Panou, who was from Lacs Prefecture in southern Togo, graduated from ESIJY in Yaoundé, Cameroon in the 1970s and worked as a journalist. He became Director of National Television in 1986, then was a Special Advisor to the President. After serving as Secretary-General of the Presidency, he was named Minister of Foreign Affairs in 1996, in which position he served until September 1, 1998, when he was named Minister of Communication and Civic Education. After two years in the latter position, he was again named Minister of Foreign Affairs on October 8, 2000. He was a member of the West African mediation group during the Ivorian Civil War and participated in the cease-fire negotiations. He remained Foreign Minister until being replaced by Roland Kpotsra in the government named on December 3, 2002.
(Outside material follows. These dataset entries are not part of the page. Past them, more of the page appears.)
/-! ### Boot (R336) -/

/-- Whether a die may boot from a slot: a valid signature, and a version that is not below the fused minimum. -/
def bootable (img : Option KernelImage) (min : Nat) : Bool := img.any fun i => i.signed && decide (min ≤ i.version)

/-- The slot that the mask ROM takes: the higher version of those that qualify, A where they are equal. -/
def Store.pick (t : Store) : Option (Nat × KernelImage) :=
  let a := if bootable t.slotA t.minA then t.slotA else none
  let b := if bootable t.slotB t.minB then t.slotB else none
  match a, b with
  | some x, some y => if x.version < y.version then some (1, y) else some (0, x)
  | some x, none => some (0, x)
  | none, some y => some (1, y)
  | none, none => none

/-- The services image that a die starts. -/
def Fleet.image (f : Fleet) : List Byte := f.servicesImage.getD Config.servicesImage

/-- Boots one die: it stays halted where no slot qualifies. -/
def Fleet.bootDie (f : Fleet) (d : DieState) : DieState :=
  match f.store.pick with
  | none => { d with kernel := none, measured := 0, services := 0, updates := 0 }
  | some p =>
    { d with kernel := some p.1, measured := shake256 p.2.bytes, services := shake256 f.image, updates := 0 }

/-- Where the kernel keeps the queues' headers and arrays: in die 0's near memory (log entry 7). -/
def trapqAt : Nat := 2 ^ 39
def faultqAt : Nat := 2 ^ 39 + 64
def trapqBase : Nat := 2 ^ 39 + 0x1000
def faultqBase : Nat := 2 ^ 39 + 0x8000

/-- The queues as the kernel sets them up (R328). -/
def State.makeQueues (s : State) : State :=
  let m := Memory.writeN (Memory.writeN s.mem trapqAt 8 trapqBase) (trapqAt + 8) 1 6
  { s with
    mem := Memory.writeN (Memory.writeN m faultqAt 8 faultqBase) (faultqAt + 8) 1 6
    trapq := BitVec.ofNat 64 trapqAt, faultq := BitVec.ofNat 64 faultqAt }

/-- Power comes on: every die boots; a kernel that runs adds one to the boot epoch (R315, R336). -/
def execPowerOn (s : State) : Out :=
  if s.fleet.booted then .next s
  else
    let f := { s.fleet with booted := true, dies := s.fleet.dies.map s.fleet.bootDie }
    match f.store.pick with
    | none => .next { s with fleet := f }
    | some _ => .next ({ s with fleet := { f with store := { f.store with epoch := f.store.epoch + 1 } } } : State).makeQueues

/-- Power goes: everything is as at reset but for the configuration store (R315). -/
def execPowerOff (s : State) : Out :=
  .next { State.reset with
    fleet := { State.reset.fleet with store := s.fleet.store }
    input := s.input, agenda := s.agenda, turn := s.turn, steps := s.steps }

/-! ### A die's reset (R4; log entry 35) -/

/-- A die's registers return to their reset values, and the die boots again; what ran there rolls back. -/
def State.resetDie (s : State) (d : Nat) : State :=
  let here := (s.allPlots.filter fun p => p.die == d && (p.status == .resident || p.status == .leaving)).map (·.id)
  let s1 := here.foldl State.rollPlot s
  let s2 := s1.mapCores fun c => if coreDie c.id == d then { id := c.id, off := c.off } else c
  { s2 with
    tcache := s2.tcache.filter (·.1 ≠ d), rdc := s2.rdc.filter (·.1 ≠ d)
    checker := s2.checker.filter fun r => homeDie (128 * r.line) != d
    zones := mapIdxFrom (fun z (x : Zone) => if z / 24 == d then { x with entry := ({} : Zone).entry, timer := none, effHeld := 10 } else x) 0 s2.zones
    cruise := 10, barto := 1048576
    fleet := { s2.fleet with dies := modAt (fun x => { s2.fleet.bootDie x with updates := x.updates }) s2.fleet.dies d } }

def execDieReset (s : State) : Out :=
  match s.input with
  | .dieReset d => .next (if d < 4 && s.fleet.booted then s.resetDie d else s)
  | _ => .next s

/-! ### Ports (R311) -/

def State.modPort (s : State) (n : Nat) (g : PortState → PortState) : State :=
  { s with fleet := { s.fleet with ports := modAt g s.fleet.ports n } }

/-- A port trains, or stays down and counts; a retired one stays down (R359). A channel whose device does not train is retired
(R311); the peer table takes an entry (R312). -/
def execPortLinkTrain (s : State) : Out :=
  match s.input with
  | .peerEntry n fabric =>
    .next { s with fleet := { s.fleet with peers := (n, fabric) :: s.fleet.peers.filter (·.1 ≠ n) } }
  | .channelTrain n ok => .next (if ok || 127 < n then s else s.retire (.channel n))
  | .portLinkTrain n offers =>
    if s.fleet.retired.contains (.port n) then .next s
    else .next (s.modPort n fun p => if offers then { p with up := true } else { p with up := false, linkdown := p.linkdown + 1 })
  | _ => .next s

/-- The first packet of an unsupported flow: it is counted and answered by a negative acknowledgement (R311). -/
def execUnsupportedFlowRefuse (s : State) : Out :=
  match s.input with
  | .unsupportedFlowRefuse n => .next (s.modPort n fun p => { p with refused := p.refused + 1, nacks := p.nacks + 1 })
  | _ => .next s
Panou, who had been ill and had been to France for treatment at Val-de-Grâce Military Hospital, died of a heart attack on March 15, 2003 in Kara Region. He was participating in a traditional dance at the funeral of his mother, who had died in 1999, in Kabou, Bassar Prefecture, when he fell ill, and he died while he was being taken for treatment. His national funeral was held in Lomé on March 27. The funeral oration speech was performed by Charles Kondi Agba, a government minister.